## EXERCISE INPUT:
↓↓↓

/-- Failures in the order in which they are acted on: the banks come after the other units, in ascending numbers (R131; log entry
44). -/
def bankOrder (l : List BistUnit) : List BistUnit :=
  let rec ins (u : BistUnit) : List BistUnit → List BistUnit
    | [] => [u]
    | v :: r => if bistKey u < bistKey v then u :: v :: r else v :: ins u r
  let isBank (u : BistUnit) : Bool := decide (bistKind u = 1)
  l.filter (fun u => !isBank u) ++ (l.filter isBank).foldl (fun acc u => ins u acc) []

/-- DIE_BIST_END: the full test of a die ends with the units that failed and the cores that failed at a margin point alone
(R689, R690). -/
def execDieBistEnd (die : Fin 8) (failures : List BistUnit) (margins : List (Fin 52)) (s : State) : Out :=
  let d := die.val
  if !s.test.dieTests.contains d then .next s
  else
    let fs := bankOrder (failures.filter (fun u => ofDie d u && s.bistMapped u))
    let ms := margins.filter (fun m => s.bistMapped (.core die m) && !fs.contains (.core die m))
    let s1 := fs.foldl (fun t u => t.bistFail u) s
    let s2 := ms.foldl (fun t m => t.setReg (okey 0xB004 (d + 1)) (setBit (t.reg (okey 0xB004 (d + 1))) m.val true)) s1
    let s3 := s2.addReg (okey 0xB002 7) ms.length
    let own := decide (s.test.dieCmd = some d)
    let t := { s3.test with dieTests := s3.test.dieTests.filter (fun e => decide (e ≠ d)), dieCmd := if own then none else s3.test.dieCmd }
    let s4 : State := { s3 with test := t }
    let s5 := if own then s4.setReg (okey 0xB001 4) (if fs.isEmpty then 0 else Status.typeMismatch.code) else s4
    .next (if s5.pair.suspect.contains d then s5.setPair (fun p => { p with tested := addOnce p.tested d }) else s5)

/-! Stack test (section 17.2). -/

/-- Is the module sealed: any of the four bits blown (R602)? -/
def State.isSealed (s : State) : Bool := decide (s.sec.sealBits ≠ 0)

/-- Is an instruction internal scan, which the field seal withdraws (R693)? -/
def tapInternal (i : TapInstr) : Bool := match i with | .scan _ => true | _ => false

/-- The serial test path: the hub's primary port, then the secondary ports of the other fitted dies in ascending site number, and the
three layers of a compute site from the Ground up; fillers and guests without a port are bypassed (R691). -/
def State.tapChain (s : State) : List (Nat × Nat) :=
  (siteH, 2) :: (List.range 12).flatMap (fun x =>
    if (dieAt x).isSome then [(x, 0), (x, 1), (x, 2)]
    else if x = siteF then [(x, 2)]
    else if x = siteH then []
    else if (s.guest (if x = siteG 0 then 0 else 1)).fitted && (s.guest (if x = siteG 0 then 0 else 1)).testPort then [(x, 2)] else [])

/-- TEST_PORT_INSTRUCTION: the test port carries out what it offers, along the chain, and answers with BYPASS otherwise (R691 to R693). -/
def execTestPortInstruction (i : TapInstr) (s : State) : Out :=
  let run := if s.test.testMode && !(s.isSealed && tapInternal i) then i else .bypass
  .next { s with test := { s.test with tap := run, chain := s.tapChain } }

/-! Trace (section 17.3). -/

/-- Bits of TraceControl that are not reserved (Table 17-3). -/
def traceMask : Nat := 2 ^ 63 + 2 ^ 62 + (2 ^ 48 - 2 ^ 32) + (2 ^ 20 - 2 ^ 8)

/-- A write of TraceControl (R696): setting Enable starts the sequence numbers and the ring anew (log entry 44). -/
def State.writeTrace (s : State) (v : Nat) : State :=
  if bits v 63 63 = 1 ∧ s.reg (okey 0xB010 0) = 0 then s.answer .lengthExceeds
  else
    let starts := decide (bits v 63 63 = 1) && decide (bits (s.reg (okey 0xB011 0)) 63 63 = 0)
    let s1 := (s.keep (okey 0xB011 0) (v &&& traceMask)).answer .ok
    if starts then
      let s2 : State := { s1 with test := { s1.test with bufs := [], blocks := 0 } }
      [1, 2, 3, 4].foldl (fun t i => t.setReg (okey 0xB012 i) 0) s2
    else s1

/-- TRACE_CONTROL_WRITE (R696). -/
def execTraceControlWrite (v : Nat) (s : State) : Out := .next (s.writeTrace v)

/-- Channels that hold trace frames, with their blocks of 4 KiB. -/
def State.traceChans (s : State) : List (Nat × Nat) :=
  (List.range 16).filterMap (fun c => let n := (s.chan c).traceFrames; if n = 0 then none else some (c, n * 64))

/-- Blocks of the trace region. -/
def State.traceBlocks (s : State) : Nat := (s.traceChans.map (·.2)).sum

/-- Channel and block in it of the region's block p, dealt round-robin over the channels that still have room (R695). -/
def traceHome : Nat → List (Nat × Nat) → Nat → Nat → Nat × Nat
  | 0, _, _, _ => (0, 0)
  | fuel + 1, cs, done, p =>
    match cs with
    | [] => (0, 0)
    | c :: _ =>
      let least := cs.foldl (fun m x => min m x.2) c.2
      let n := cs.length
      if p < (least - done) * n then ((cs.getD (p % n) (0, 0)).1, done + p / n)
      else traceHome fuel (cs.filter (fun x => decide (least < x.2))) least (p - (least - done) * n)

/-- Memory unit and physical address of byte o of the trace region, whose frames lie at the top of each channel (R322). -/
def State.traceAddr (s : State) (o : Nat) : Nat × Nat :=
  let (c, b) := traceHome 17 s.traceChans 0 (o / 4096)
  (16 + c, ((s.frameCount (16 + c)) - (s.chan c).traceFrames) * 2 ^ 18 + b * 4096 + o % 4096)

/-- The 32 bytes of a record (Table 17-4). -/
def TraceRec.bytes (r : TraceRec) : List Byte :=
  leBytes 8 r.stamp ++ leBytes 8 (r.cls * 2 ^ 60 + r.site * 2 ^ 56 + r.unit * 2 ^ 48 + r.event * 2 ^ 40 + r.seq % 2 ^ 32) ++
  leBytes 8 r.arg0 ++ leBytes 8 r.arg1

/-- TRACE_BLOCK_DRAIN: the hub moves up to 128 records of a site's buffer into the next block of the ring; a part of a block
only once tracing has stopped (R695, R697; log entry 44). -/
def execTraceBlockDrain (site : Fin 12) (s : State) : Out :=
  let b := Tbl.get {} s.test.bufs site.val
  let on := decide (bits (s.reg (okey 0xB011 0)) 63 63 = 1)
  let total := s.traceBlocks
  let full := decide (bits (s.reg (okey 0xB011 0)) 62 62 = 1) && decide (total ≤ s.test.blocks)
  let rs := b.recs.take 128
  if rs.isEmpty || (on && decide (rs.length < 128)) || decide (total = 0) || full then .next s
  else
    let (u, a) := s.traceAddr (s.test.blocks % total * 4096)
    let s1 := s.physWrite u a (rs.flatMap TraceRec.bytes)
    let n := s.test.blocks + 1
    let t := { s1.test with bufs := Tbl.put {} s1.test.bufs site.val { b with recs := b.recs.drop 128 }, blocks := n }
    let s2 : State := { s1 with test := t }
    let s3 := ((s2.setReg (okey 0xB012 1) (n % total * 4096)).addReg (okey 0xB012 2) rs.length).setReg (okey 0xB012 4) (n / total)
    let w := s3.reg (okey 0xB011 0)
    .next (if bits w 62 62 = 1 ∧ total ≤ n then s3.setReg (okey 0xB011 0) (setBit w 63 false) else s3)

/-- The checks of a TraceCopy command (R700). -/
def State.traceCopyCheck (s : State) (v : Nat) : Status :=
  let o := s.reg (okey 0xB013 1)
  let n := s.reg (okey 0xB013 2)
  let a := s.reg (okey 0xB013 3)
  if v ≠ 1 then .typeMismatch
  else if s.test.copy.isSome then .busy
  else if o % 32 ≠ 0 ∨ n % 32 ≠ 0 ∨ a % 64 ≠ 0 then .badAlign
  else if n = 0 then .ok
  else if s.traceBlocks * 4096 < o + n then .lengthExceeds
  else if spaceSize true < a + n then .accessDenied
  else
    match s.hubRange true a n with
    | some tr => if tr.all (fun e => eWrite e.2) then .ok else .accessDenied
    | none => .accessDenied

/-- A write of TraceCopy `:04` (R700). -/
def State.writeTraceCopy (s : State) (v : Nat) : State :=
  let st := s.traceCopyCheck v
  let n := s.reg (okey 0xB013 2)
  if s.test.copy.isSome then s.answer st
  else if st = .ok ∧ n ≠ 0 then
    let t := { s.test with copy := some (s.reg (okey 0xB013 1), n, s.reg (okey 0xB013 3)) }
    ({ s with test := t }.setReg (okey 0xB013 5) Status.busy.code).answer .ok
  else (s.setReg (okey 0xB013 5) st.code).answer st

/-- TRACE_COPY (R700). -/
def execTraceCopy (v : Nat) (s : State) : Out := .next (s.writeTraceCopy v)

/-- TRACE_COPY_END: the records are written, each whole; a poisoned line, a channel out of service or a range that the ledger
no longer maps ends the copy with UNCORRECTED or ACCESS_DENIED (R700, R734). -/
def execTraceCopyEnd (s : State) : Out :=
  match s.test.copy with
  | none => .next s
  | some (o, n, a) =>
    let s1 : State := { s with test := { s.test with copy := none } }
    let done (t : State) (st : Status) : Out := .next (t.setReg (okey 0xB013 5) st.code)
    match s1.hubRange true a n with
    | none => done s1 .accessDenied
    | some tr =>
      let from_ := (List.range ((o + n + 31) / 32 - o / 32)).map (fun i => s1.traceAddr (o + 32 * i))
      if s1.hubWaits tr true true a n then .next s
      else if s1.traceBlocks * 4096 < o + n ∨ !s1.hubServes tr ∨ from_.any (fun x => (s1.store x.1).readPoisoned x.2 32) then
        done s1 .uncorrected
      else done (s1.hubWrite tr true a (from_.flatMap (fun x => s1.physRead x.1 x.2 32))) .ok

↑↑↑

## ASSIGNED TASK:
Of all the entries above, repeat only the lines from the line that has "let full := decide" to the line that has "def execTraceCopy (v", both lines included, exactly.

## WRITTEN ANSWER:
  let full := decide (bits (s.reg (okey 0xB011 0)) 62 62 = 1) && decide (total ≤ s.test.blocks)
  let rs := b.recs.take 128
  if rs.isEmpty || (on && decide (rs.length < 128)) || decide (total = 0) || full then .next s
  else
    let (u, a) := s.traceAddr (s.test.blocks % total * 4096)
    let s1 := s.physWrite u a (rs.flatMap TraceRec.bytes)
    let n := s.test.blocks + 1
    let t := { s1.test with bufs := Tbl.put {} s1.test.bufs site.val { b with recs := b.recs.drop 128 }, blocks := n }
    let s2 : State := { s1 with test := t }
    let s3 := ((s2.setReg (okey 0xB012 1) (n % total * 4096)).addReg (okey 0xB012 2) rs.length).setReg (okey 0xB012 4) (n / total)
    let w := s3.reg (okey 0xB011 0)
    .next (if bits w 62 62 = 1 ∧ total ≤ n then s3.setReg (okey 0xB011 0) (setBit w 63 false) else s3)

/-- The checks of a TraceCopy command (R700). -/
def State.traceCopyCheck (s : State) (v : Nat) : Status :=
  let o := s.reg (okey 0xB013 1)
  let n := s.reg (okey 0xB013 2)
  let a := s.reg (okey 0xB013 3)
  if v ≠ 1 then .typeMismatch
  else if s.test.copy.isSome then .busy
  else if o % 32 ≠ 0 ∨ n % 32 ≠ 0 ∨ a % 64 ≠ 0 then .badAlign
  else if n = 0 then .ok
  else if s.traceBlocks * 4096 < o + n then .lengthExceeds
  else if spaceSize true < a + n then .accessDenied
  else
    match s.hubRange true a n with
    | some tr => if tr.all (fun e => eWrite e.2) then .ok else .accessDenied
    | none => .accessDenied

/-- A write of TraceCopy `:04` (R700). -/
def State.writeTraceCopy (s : State) (v : Nat) : State :=
  let st := s.traceCopyCheck v
  let n := s.reg (okey 0xB013 2)
  if s.test.copy.isSome then s.answer st
  else if st = .ok ∧ n ≠ 0 then
    let t := { s.test with copy := some (s.reg (okey 0xB013 1), n, s.reg (okey 0xB013 3)) }
    ({ s with test := t }.setReg (okey 0xB013 5) Status.busy.code).answer .ok
  else (s.setReg (okey 0xB013 5) st.code).answer st

/-- TRACE_COPY (R700). -/
def execTraceCopy (v : Nat) (s : State) : Out := .next (s.writeTraceCopy v)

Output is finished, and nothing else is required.